Stored data entries:
____________________

/-- VF Enable cleared: every VF becomes ABSENT (R374). -/
def clearVfEnable (s : State) : State :=
  (presentVfs s).foldl makeAbsent (s.modLink (fun l => { l with vfEnable := false }))

/-- FLR of VF0: VF0 resets, and VF Enable is cleared (R374). -/
def resetVf0 (s : State) : State :=
  let s := s.bump
  let s := if (s.fn 0).st = .absent ∨ (s.fn 0).st = .resetting then s else resetSteps 0 .resetting false s
  clearVfEnable s

/-- FLR (R373): it joins a reset that runs (Table 14.19). -/
def flr (fn : Nat) (s : State) : State :=
  if !mainOn s then s
  else if fn = 0 then resetVf0 s
  else if (s.fn fn).st = .absent ∨ (s.fn fn).st = .resetting then s
  else tellFunction (resetSteps fn .resetting false s.bump) fn

/-- FLR. -/
def execFlr (fn : Nat) (s : State) : Host.Outcome State Fault Refusal := onPart fn 256 s (flr fn)

/-- A vf-set request begun for a function with none running (R362, R372): an enable completes at once where no reset runs. -/
def startVf (fn : Nat) (q : VfReq) (s : State) : State :=
  let f : Fn := s.fn fn
  let same : Bool := match q.act with
    | .disable => decide (f.st = .disabled)
    | .enable => decide (f.st = .enabled)
    | .reset => false
  if same then finish s q.ref .complete []
  else if f.st = .resetting then s.modFn fn (fun f => { f with vfRun := some q })
  else if q.act = .enable then finish (tellFunction (s.modFn fn (fun f => { f with st := .enabled })) fn) q.ref .complete []
  else tellFunction (resetSteps fn .resetting true (s.modFn fn (fun f => { f with vfRun := some q }))) fn

/-- Whether a virtual function exists (R371). -/
def vfExists (s : State) (fn : Nat) : Bool := s.link.vfEnable && decide (1 ≤ fn ∧ fn ≤ s.link.numVfs)

/-- The action a code names (Table 13.16). -/
def vfActOf (n : Nat) : VfAct := if n = 0 then .disable else if n = 1 then .enable else .reset

/-- vf-set. -/
def vfSetCmd : KCmd :=
  { code := 0x0A08, cls := .long
    parse := fun p => fixedLayout 2 [] p && decide (1 ≤ field p 0 1 ∧ field p 1 1 < 3), perm := fromVf0
    body := fun s h p =>
      let fn := field p 0 1
      let q : VfReq := { act := vfActOf (field p 1 1), ref := refOf h 0x0A08 }
      if !vfExists s fn then .refuse .functionAbsent []
      else if (s.fn fn).vfRun.isSome then
        .long (fun s =>
          let old := (s.fn fn).vfQueue
          let s := s.modFn fn (fun f => { f with vfQueue := some q })
          match old with
          | some o => finishIn s o.ref .superseded []
          | none => s) .deferred [] none
      else .long (fun s => s) .accepted [] (some (startVf fn q)) }

/-- VF_SET. -/
def execVfSet (h : CmdHdr) (p : Bytes) (s : State) : Host.Outcome State Fault Refusal := .next (kcp vfSetCmd h p s)

/-- FUNCTION_RESET_DONE (R373): the function returns, in window mode, to the state it had, or to what the running vf-set asks; the
queued request follows (R362). -/
def functionResetDone (fn : Nat) (s : State) : State :=
  let f : Fn := s.fn fn
  if f.st ≠ .resetting then s
  else
    let st := match f.vfRun with
      | some q => (match q.act with
        | .disable => FnSt.disabled
        | .enable => FnSt.enabled
        | .reset => f.before)
      | none => f.before
    let run := f.vfRun
    let queue := f.vfQueue
    let s := s.modFn fn (fun f => { f with st := st, before := st, vfRun := none, vfQueue := none })
    let s := tellFunction s fn
    let s := match run with
      | some q => finish s q.ref .complete []
      | none => s
    match queue with
    | some q => startVf fn q s
    | none => s

/-- FUNCTION_RESET_DONE. -/
def execFunctionResetDone (fn : Nat) (s : State) : Host.Outcome State Fault Refusal := onPart fn 256 s (functionResetDone fn)
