/-- An adapter handle at home in the Loft becomes ABSENT; loads and reads of its image there end. -/
def loseHandle (s : State) (i : Nat) : State :=
  let s := match (s.handle i).load with
    | some l => if l.fromLoft then (if l.reload then endReload s i .secureWiped else failLoad s i .secureWiped) else s
    | none => s
  let x := s.handle i
  if x.st = .home ∧ !x.homeHost then
    let s := x.reading.foldl (fun s r => finishIn s r .secureWiped []) (s.modHandle i (fun x => { x with reading := [] }))
    s.modHandle i (fun x => { x with st := .absent, blocks := [], home := default })
  else s

/-- Contexts with an admitted pass. -/
def passContexts (s : State) : List (Nat × Nat) :=
  s.led.wings.flatMap (fun w => (w.2.contexts.filter (fun c => c.2.pass.isSome)).map (fun c => (w.1, c.1)))

/-- READY bases are INSTALLED again (R401). -/
def unreadyBases (s : State) : State :=
  s.modCellar (fun c => { c with bases := tmap (fun _ b => { b with st := if b.st = .ready then .installed else b.st }) c.bases })

/-- What a wipe does, within the record being committed (R399 to R401). -/
def wipeIn (cause : WipeCause) (s : State) : State :=
  let s := unreadyBases (zeroStore cause s)
  let s := (passContexts s).foldl (fun s p => endPassIn s p.1 p.2 .secureWiped) s
  let s := s.liveWings.foldl (fun s w => s.modWing w (fun x => { x with window := keepSlots x.window (fun _ => false) })) s
  let s := (loftSwaps s).foldl (fun s p => endContextIn s p.1 p.2 .contextLost) s
  let s := stopIntoLoft s
  let s := (wipedObjs s).foldl loseObj s
  let s := (s.led.handles.map (·.1)).foldl loseHandle s
  let s := s.modLink (fun l => { l with poisonAll := true, region := [], written := [], poisoned := [] })
  let s := notify s .secureWiped {} [cause.value]
  let s := if s.secure.ideIo || s.secure.ideCm then linkLoss s else s
  if mainOn s then carryMoves s else s

/-- A wipe by a cause that hardware meets, in a record of its own where the module records. -/
def wipe (cause : WipeCause) (s : State) : State := wipeIn cause (if mainOn s && !s.power.minimal then s.bump else s)

/-- A wipe by a cause that the always-on domain watches for (Table 15.6). -/
def watched (cause : WipeCause) (met : Bool) (s : State) : State := if s.power.alwaysOn && met then wipe cause s else s

/-- MESH_BREAK. -/
def execMeshBreak (s : State) : Host.Outcome State Fault Refusal := .next (watched .mesh true s)

/-- SUPPLY_EXCURSION: longer than 100 ns. -/
def execSupplyExcursion (ns : Nat) (s : State) : Host.Outcome State Fault Refusal := .next (watched .supply (decide (100 < ns)) s)

/-- CLOCK_EXCURSION: longer than 1 µs. -/
def execClockExcursion (ns : Nat) (s : State) : Host.Outcome State Fault Refusal := .next (watched .clock (decide (1000 < ns)) s)

/-- THERMAL_EXCURSION: below −25 °C or above 130 °C, in eighths of a degree. -/
def execThermalExcursion (eighths : Int) (s : State) : Host.Outcome State Fault Refusal :=
  .next (watched .thermal (decide (eighths < -200 ∨ 1040 < eighths)) s)

/-- TAMPER_IN: held low for at least 1 µs. -/
def execTamperIn (ns : Nat) (s : State) : Host.Outcome State Fault Refusal := .next (watched .tamperIn (decide (1000 ≤ ns)) s)

/-- PORTER_SECURE_WIPE (R384, R400). -/
def execPorterSecureWipe (key arg : Nat) (s : State) : Host.Outcome State Fault Refusal :=
  .next (porterWrite 2 key (decide (arg = 0)) (wipe .porter) s)

/-! ### Errors in keys (R174) -/

/-- The key of a slot treated as absent from now on. The spec numbers no slots; here 0 to 3 are the base keys, 4 to 4,099 the party
keys, then the Loft key, the AK, the RK and the IDE keys of four streams, in the order of Table 15.5. -/
def dropKey (slot : Nat) (s : State) : State :=
  if slot < 4 then
    (s.modSecure (fun x => { x with baseKeys := terase x.baseKeys slot })).modBase slot (fun b => { b with st := if b.st = .ready then .installed else b.st })
  else if slot < 4100 then s.modSecure (fun x => { x with partyKeys := terase x.partyKeys (slot - 4) })
  else if slot = 4100 then
    (s.modSecure (fun x => { x with loftKey := [] })).modLink (fun l => { l with poisonAll := true, region := [], written := [], poisoned := [] })
  else if slot = 4101 then s.modSecure (fun x => { x with ak := none })
  else if slot = 4102 then s.modSecure (fun x => { x with rk := none })
  else
    let stream := slot - 4103
    let was := if stream = 0 then s.secure.ideIo else s.secure.ideCm
    let s := s.modSecure (fun x => { x with ideKeys := terase x.ideKeys stream })
    if was then linkLoss s else s

/-- SECURE_STORE_KEY_ERROR. -/
def secureStoreKeyError (slot : Nat) (s : State) : State :=
  if s.power.alwaysOn then notify (dropKey slot (if mainOn s && !s.power.minimal then s.bump else s)) .keyLost {} [slot] else s

/-- SECURE_STORE_KEY_ERROR. -/
def execSecureStoreKeyError (slot : Nat) (s : State) : Host.Outcome State Fault Refusal := onPart slot 4107 s (secureStoreKeyError slot)

/-! ### The passport (R397, R398, R402, R403) -/

/-- The firmware digest (R402). -/
def firmwareDigest (s : State) : Bytes := shake256 s.keeper.image 64

/-- What the DIK's endorsement signs (R398). -/
def endorsed (s : State) : Bytes :=
  leBytes 8 Config.identity ++ leBytes 1 Config.stepping.1 ++ leBytes 1 Config.stepping.2 ++ leBytes 1 s.secure.life.value
    ++ leBytes 2 s.secure.transitions ++ firmwareDigest s ++ s.secure.akPub ++ s.secure.rkPub

/-- A wing's 8 bytes of the configuration block (Table 15.8). -/
def wingEntry (s : State) (w : Nat) : Bytes :=
  let x := s.wing w
  leBytes 1 (if !x.live then 0xFF else if x.sealed then 1 else 0) ++ leBytes 1 x.base
    ++ leBytes 2 (if x.live ∧ x.sealed then x.party else 0xFFFF) ++ leBytes 4 x.gen

/-- The allow-list's digest (Table 15.8). -/
def allowDigest (l : List Nat) : Bytes :=
  if l = [] then leBytes 8 0 else shake256 ((sortBy (fun a b => decide (a < b)) l).flatMap (leBytes 8)) 8

/-- The configuration block (Table 15.8). -/
def configBlock (s : State) : Bytes :=
  leBytes 2 s.link.numVfs ++ leBytes 1 ((if s.secure.ideIo then 1 else 0) + (if s.secure.ideCm then 2 else 0))
    ++ leBytes 1 ((List.range 4).foldl (fun a b => a + 4 ^ b * (s.base b).st.code) 0) ++ leBytes 4 s.led.fab.interval
    ++ allowDigest s.led.fab.allow ++ (List.range 16).flatMap (wingEntry s)
    ++ leBytes 8 ((s.liveWings.filter (fun w => (s.wing w).sealed)).foldl (fun m w => m ||| (s.wing w).slotMap) 0) ++ List.replicate 104 0

/-- Programs held, in ascending wing and then program id (Table 15.9). -/
def programEntries (s : State) : List Bytes :=
  s.liveWings.flatMap (fun w => ((s.wing w).programs.filter (fun p => p.2.live)).map (fun p =>
    leBytes 1 w ++ leBytes 1 p.1 ++ leBytes 1 (if p.2.update then 1 else 0) ++ List.replicate 5 0 ++ fit 64 p.2.digest))

/-- A passport before its signature (Table 15.7). -/
def passportBody (s : State) (nonce : Bytes) : Bytes :=
  let entries := programEntries s
  let k := entries.length
  leBytes 2 1 ++ leBytes 2 0 ++ leBytes 4 (16013 + 72 * k) ++ leBytes 8 Config.identity
    ++ leBytes 1 Config.stepping.1 ++ leBytes 1 Config.stepping.2 ++ leBytes 1 s.secure.life.value ++ leBytes 1 s.clock.st.value
    ++ leBytes 2 s.secure.transitions ++ leBytes 2 s.secure.tamper ++ leBytes 8 s.clock.count
    ++ leBytes 8 (if s.power.minimal then s.durable.version else s.led.version) ++ leBytes 4 (uncertainty s) ++ leBytes 2 k
    ++ leBytes 1 ((if s.power.minimal then 1 else 0) + (if s.secure.wipedSinceStart then 2 else 0) + (if s.secure.debug then 4 else 0))
    ++ leBytes 1 0 ++ fit 32 nonce ++ firmwareDigest s ++ leBytes 8 (Config.imageVersion s.keeper.image) ++ fit 128 Config.dieRecords
    ++ cellarRoot s ++ configBlock s ++ fit 1952 s.secure.akPub ++ fit 1568 s.secure.rkPub ++ fit 1952 Config.dikPublic
    ++ fit 3309 (Config.mlDsaSign Config.dikSecret (ascii "QHL-ENDORSE") (endorsed s)) ++ leBytes 3 0
    ++ leBytes 1 Config.dikCertificate.1 ++ leBytes 7 0 ++ fit 3309 Config.dikCertificate.2 ++ leBytes 3 0 ++ entries.flatMap id

/-- A passport signed by an attestation key. -/
def passport (s : State) (ak nonce : Bytes) : Bytes :=
  let b := passportBody s nonce
  b ++ fit 3309 (Config.mlDsaSign ak (ascii "QHL-PASSPORT") b)

/-- A passport's length (Table 15.7). -/
def passportLength (s : State) : Nat := 16013 + 72 * (programEntries s).length

/-- An issued passport's digest kept among the last 16, its used flag clear (R403). -/
def keepPassport (b : Bytes) (s : State) : State :=
  s.modSecure (fun x =>
    { x with passports := (x.passports ++ [({ digest := shake256 b 64, used := false } : PassportMark)]).drop ((x.passports.length + 1) - 16) })

/-- passport-get answered by an attestation key: refused for want of capacity, or where the host's memory cannot be written; else
issued. Neither refusal keeps the passport. -/
def givePassport (s : State) (ak nonce : Bytes) (capacity : Nat) (hostOk : Bool) : KRes :=
  if capacity < passportLength s then .refuse .passportSpace []
  else if !hostOk then .refuse .hostAccessFault []
  else .keep (keepPassport (passport s ak nonce)) .ok (leBytes 4 (passportLength s))

/-- passport-get (R403): while no key exists, it is answered once one does (R401). -/
def passportGetCmd (host : HostRead) : KCmd :=
  { code := 0x0901, cls := .query, inMinimal := true
    parse := fun p => fixedLayout 44 [] p && lineAligned p 32
    body := fun s h p =>
      let ok := (hostBytes s h.fn host).isSome
      match s.secure.ak with
      | some ak => givePassport s ak (fieldBytes p 0 32) (field p 40 4) ok
      | none =>
        let q : WaitingPassport := { ref := some (refOf h 0x0901), nonce := fieldBytes p 0 32, capacity := field p 40 4, hostOk := ok }
        .later (fun s => s.modSecure (fun x => { x with waitingPassports := x.waitingPassports ++ [q] })) }

/-- PASSPORT_GET. -/
def execPassportGet (h : CmdHdr) (p : Bytes) (host : HostRead) (s : State) : Host.Outcome State Fault Refusal :=
  .next (kcp (passportGetCmd host) h p s)

/-! ### The attestation protocol (R404)

In minimal mode the mailbox serves discovery and passport requests only (R370): the others are answered ERROR 3. -/

/-- A message of the attestation protocol: its header and body. -/
def attestMessage (type : Nat) (body : Bytes) : Bytes := leBytes 1 1 ++ leBytes 1 type ++ leBytes 2 0 ++ leBytes 4 body.length ++ body

/-- The ERROR response with a body of 1 byte: 1 malformed, 2 unknown type, 3 refused. -/
def attestError (s : State) (n : Nat) : State := doeAnswer s (attestMessage (Config.doeErrorType % 256) (leBytes 1 n))

/-- A passport sent through the mailbox. -/
def answerPassport (s : State) (ak nonce : Bytes) : State :=
  doeAnswer (keepPassport (passport s ak nonce) s) (attestMessage 0x81 (passport s ak nonce))

/-- A request longer than 256 KiB sets DOE Error (R391). -/
def doeRequest (length : Nat) (s : State) (f : State → State) : State :=
  if !doeOpen s then s
  else if 262144 < length then s.modLink (fun l => { l with doeError := true })
  else f s

/-- PASSPORT_REQUEST: `length` is the body length its header gives. -/
def passportRequest (length : Nat) (nonce : Bytes) (s : State) : State :=
  doeRequest (8 + length) s (fun s =>
    if length ≠ 32 ∨ nonce.length ≠ 32 then attestError s 1
    else match s.secure.ak with
      | some ak => answerPassport s ak nonce
      | none => s.modSecure (fun x =>
          { x with waitingPassports := x.waitingPassports ++ [({ ref := none, nonce := nonce, capacity := 0, hostOk := true } : WaitingPassport)] }))

/-- PASSPORT_REQUEST. -/
def execPassportRequest (length : Nat) (nonce : Bytes) (s : State) : Host.Outcome State Fault Refusal := .next (passportRequest length nonce s)

/-- One waiting passport answered. -/
def answerWaiting (ak : Bytes) (s : State) (q : WaitingPassport) : State :=
  match q.ref with
  | none => answerPassport s ak q.nonce
  | some r =>
    let reply (s : State) (st : Status) (payload : Bytes) : State :=
      let m := mkReply s r st true payload
      pushReply s r.fn (if s.power.minimal then { m with version := s.durable.version } else m)
    match givePassport s ak q.nonce q.capacity q.hostOk with
    | .keep f st payload => reply (f s) st payload
    | .refuse st payload => reply s st payload
    | _ => s

/-- The AK and the RK drawn (R398), and the endorsement with them. -/
def drawKeys (s : State) : State :=
  let ak := fit 4032 (Config.freeBytes s.free 4032)
  let rk := fit 3168 (Config.freeBytes (s.free + 1) 3168)
  s.draw.draw.modSecure (fun x =>
    { x with ak := some ak, akPub := fit 1952 (Config.publicKey ak), rk := some rk, rkPub := fit 1568 (Config.publicKey rk) })

/-- AK_REDRAW_DONE: a new key pair exists, and the passports that waited for it are answered (R401). -/
def akRedrawDone (s : State) : State :=
  if !s.power.alwaysOn || (s.secure.ak.isSome && s.secure.rk.isSome) then s
  else
    let s := drawKeys s
    let l := s.secure.waitingPassports
    let s := s.modSecure (fun x => { x with waitingPassports := [] })
    match s.secure.ak with
    | some ak => l.foldl (answerWaiting ak) s
    | none => s

/-- AK_REDRAW_DONE. -/
def execAkRedrawDone (s : State) : Host.Outcome State Fault Refusal := .next (akRedrawDone s)

/-! ### The key release wrapper (R405, R406) -/

/-- The layout of Table 15.11 for a kind. -/
def wrapperShaped (kind : Nat) (b : Bytes) : Bool :=
  decide (b.length = 1808 ∧ field b 0 2 = 1 ∧ field b 2 1 = kind) && zeros b 6 2
    && (if kind = 1 then decide (field b 3 1 < 4) else zeros b 3 1 && zeros b 80 64)
    && (if kind = 2 then decide (field b 4 2 < 4096) else zeros b 4 2) && (if kind = 3 then zeros b 1712 64 else true)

____________________

> _EXERCISE DIRECTIONS_
Starting from the line that contains "def execAkRedrawDone (s", transcribe each line to the end of the records above. Please add nothing.

> _EXERCISE RESULT_
def execAkRedrawDone (s : State) : Host.Outcome State Fault Refusal := .next (akRedrawDone s)

/-! ### The key release wrapper (R405, R406) -/

/-- The layout of Table 15.11 for a kind. -/
def wrapperShaped (kind : Nat) (b : Bytes) : Bool :=
  decide (b.length = 1808 ∧ field b 0 2 = 1 ∧ field b 2 1 = kind) && zeros b 6 2
    && (if kind = 1 then decide (field b 3 1 < 4) else zeros b 3 1 && zeros b 80 64)
    && (if kind = 2 then decide (field b 4 2 < 4096) else zeros b 4 2) && (if kind = 3 then zeros b 1712 64 else true)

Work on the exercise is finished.